- 591 Okunma
- 0 Yorum
- 0 Beğeni
1
Üstün yetenekli çocukların eğitimi ile ilgili araştırma raporunun sonuçları hakkında görüşlerini açıklayan bir bayan milletvekilini izliyorum gözlüklü gri fuları yakasından sarkmış acaba meclisimizin yüzde kaçı bayan birden aklıma takıldı bu soru,saygılar sunarak tamamladı konuşmasını,ismini yada hangi ilimizin mebusu olduğunu bilmiyorum bir ara dağa çıkan çocuklardan dahiler çıkabilir dediğini hatırlıyorum bu cümleyi duyduğumda elimdeki kitabı bırakıp serin bir yaz gecesi yıldızları izleyerek uyumaya çalışan bir genç çizdim kafamda kimilerine göre özgürlük savaşçısı kimisine göre terörist ama son otuz yıldır hep gündemde olan gençler onlar;acaba bu gençler aşk hakkında ne düşünür?İlişkiye girenlerin infaz edildiğini anlatan bir röportaj okumuştum oysa serin bir yaz gecesi çimenlerin üzerine uzanıp sevgilinle birlikte yıldızları izlemekten başka ne vardır ki dünyada?Söz röportajdan açıldığı madem aklıma geldi bu benim de hep denemek istediğim bir alandır en çok da sosyal hizmetler il müdürlüğünde çalıştığım yıllarda,hayatıma giren farklı insanlar vardı o yıllarda …kocasından şiddet gören yada içki parası için satılan kadınlar,dayak ve tacize uğrayan genç kızlar,evden kaçıp kamyon şöförünün tecavüzü yüzünden kadınlığa özenen parlak delikanlılar …

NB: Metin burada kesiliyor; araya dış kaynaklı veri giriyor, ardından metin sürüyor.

/-- End a step with a status (R352). A PENDING or HELD step ends without starting. -/
def endStepH (e : Env) (hh : Hearth) (id : Nat) (status : Status) : Hearth :=
  match hh.steps.find? (fun x => x.id == id) with
  | none => hh
  | some x =>
    if x.state = .ended then hh else
    let hh := accrue e hh
    let mark (f : Step → Step) (hh : Hearth) : Hearth :=
      updStep { hh with flushCharge := true } id (fun y => f { y with state := .ended, endTime := e.now })
    let free (hh : Hearth) : Hearth := { hh with
      slotLat := if hh.slotLat = some id then none else hh.slotLat
      slotBest := if hh.slotBest = some id then none else hh.slotBest }
    if x.state = .pending ∨ x.state = .held then free (mark (fun y => { y with status := status }) hh)
    else
      let frozen := x.state == .frozen
      let saved := frozen || x.state == .saving || x.state == .restoring
      let done := status == .done
      let hh := if status = .preempted then idleThreads hh x else closeSection hh x
      let hh := if abortStatus status then emptyEmbers (poisonOutputs hh x) x else hh
      let hh := if frozen ∨ x.state = .restoring then endSavedCal hh x.ctx
        else if x.state = .starting then hh else endCal hh x.ctx done
      let (esc, hh) := escalate hh x.ctx x.sec (x.ran == x.sec) done
      let hh := { hh with
        ports := if saved then mmap {} (fun _ p => { p with saveBuf := [] }) hh.ports else hh.ports
        snap := if saved then none else hh.snap
        spill := if frozen then hh.spill else []
        spilling := if frozen then hh.spilling else false
        spillFree := if frozen then hh.spillFree else spillBytes
        spillBusy := if frozen then hh.spillBusy else 0
        arb := if frozen then hh.arb else none
        flags := if frozen then hh.flags else [] }
      let fin (y : Step) : Status :=
        if done ∧ (0 < y.closedSends ∨ 0 < y.spillRounds ∨ esc = 1 ∨ esc = 2 ∨ esc = 5) then .doneWithReport else status
      refreshSt (mark (fun y => { y with escCode := esc, status := fin y }) hh)

/-- The running step ends with a status. -/
def endRun (e : Env) (hh : Hearth) (status : Status) : Hearth :=
  match runStep hh with
  | some x => endStepH e hh x.id status
  | none => hh

/-! ### Step reports (Table 10-7) -/

/-- The estimate of a section for n tags; 0 for none (R170). -/
def estimateOf (hh : Hearth) (c sec n : Nat) : Nat :=
  let x := sectionOf hh c sec
  if x.estFixed = 0 ∧ x.estPerTag = 0 then 0 else x.estFixed + x.estPerTag * n

/-- The stall figures of a report: free values for a step that has begun, and 0 for one that never left PENDING or HELD, whose
cycles are not counted (R354; log 3). -/
def stallFigure (x : Step) (n k : Nat) : Nat := if x.began then Config.stallCycles x.id n k % 2 ^ 64 else 0

/-- The bytes of a step report. -/
def stepReport (h : Nat) (x : Step) (frozen : Bool) : List Byte :=
  let n := if frozen then x.freezes else 0
  let status := if frozen then Status.preempted else x.status
  leBytes 2 x.workload ++ leBytes 1 h ++ leBytes 1 x.sec ++ leBytes 1 x.ran ++ leBytes 1 x.ctx
  ++ leBytes 2 (stCode status) ++ leBytes 1 (if frozen then 0 else x.escCode)
  ++ leBytes 1 (b2n x.latency + 2 * b2n x.linked + 4 * b2n frozen)
  ++ leBytes 2 (sat 16 x.freezes) ++ leBytes 2 x.first.toNat ++ zeros 2 ++ leBytes 8 x.n ++ leBytes 8 x.measured
  ++ leBytes 8 x.est ++ leBytes 8 x.charged ++ leBytes 8 x.launchTime ++ leBytes 8 (if frozen then 0 else x.endTime)
  ++ leBytes 8 x.heldNs ++ leBytes 8 x.frozenNs
  ++ leBytes 8 (stallFigure x n 0) ++ leBytes 8 (stallFigure x n 1) ++ leBytes 8 (stallFigure x n 2)
  ++ leBytes 8 (stallFigure x n 3) ++ leBytes 4 x.spillRounds ++ leBytes 4 x.spillPeak ++ leBytes 4 x.remoteWaits
  ++ leBytes 4 x.closedSends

Hayatımda eğitime ara verdiğim ama öğrenmeye devam ettiğim yıllardı,gece nöbetlerinde güvenlik görevlisi kanepede horlarken yatakhanede yorganın altında terk edildiği için sessizce ağlayan çocuk bana hayatı öğretti ve gençliğinde top peşinde koşarken kas erimesi sonucu yatağa mahkum olan iri mavi gözleri ile dağ köyündeki evinin penceresinden arabamızın geldiği yolu gözleyen Hüseyin de öğretti hayatı bana,hayatın hep düz olmadığını,hepimizin engelli adayı olduğunu öğretti,Hüseyin yatalak olunca tam bir kitap kurdu olmuştu,her ay ziyaretine gelirken ona kitap getirirdim,onu yaşama bağlıyan sadece kitaplardı ve ben onun okuma hızına asla yetişemezdim.Taze beyinlere zihnin en açık olduğu sabah saatlerinde karmaşık formülleri öğretmekle;aynı saatlerde televizyonun karşısında yeni uyanmış olmasına rağmen tekrar kestirmeye başlayan bir yaşlının sağlık durumunu sormak arasında kalmıştım aslında,bu kararsızlıkta egoistliğinde payı vardı ,neden mi?Çünkü gecede iki kitap bitirdiğim oluyordu ,daha önce yarım bıraktığım romanları penceremden serin havanın getirdiği çiçek kokusu ile birlikte heyecan içinde okuyordum,galiba okumak içinde yazmak için de tek koşul yalnız olmaktı.Gece sadece kuş sesleri eşliğinde okumanızı tavsiye ederim.Ayrıca kuş seslerinin ben de anısı vardır;ilk flörtümle gözden uzak olmak için girdiğimiz dallar arasında ne zaman yakınlaşsak bu seslerle huzur bulurduk.
YORUMLAR
Henüz yorum yapılmamış.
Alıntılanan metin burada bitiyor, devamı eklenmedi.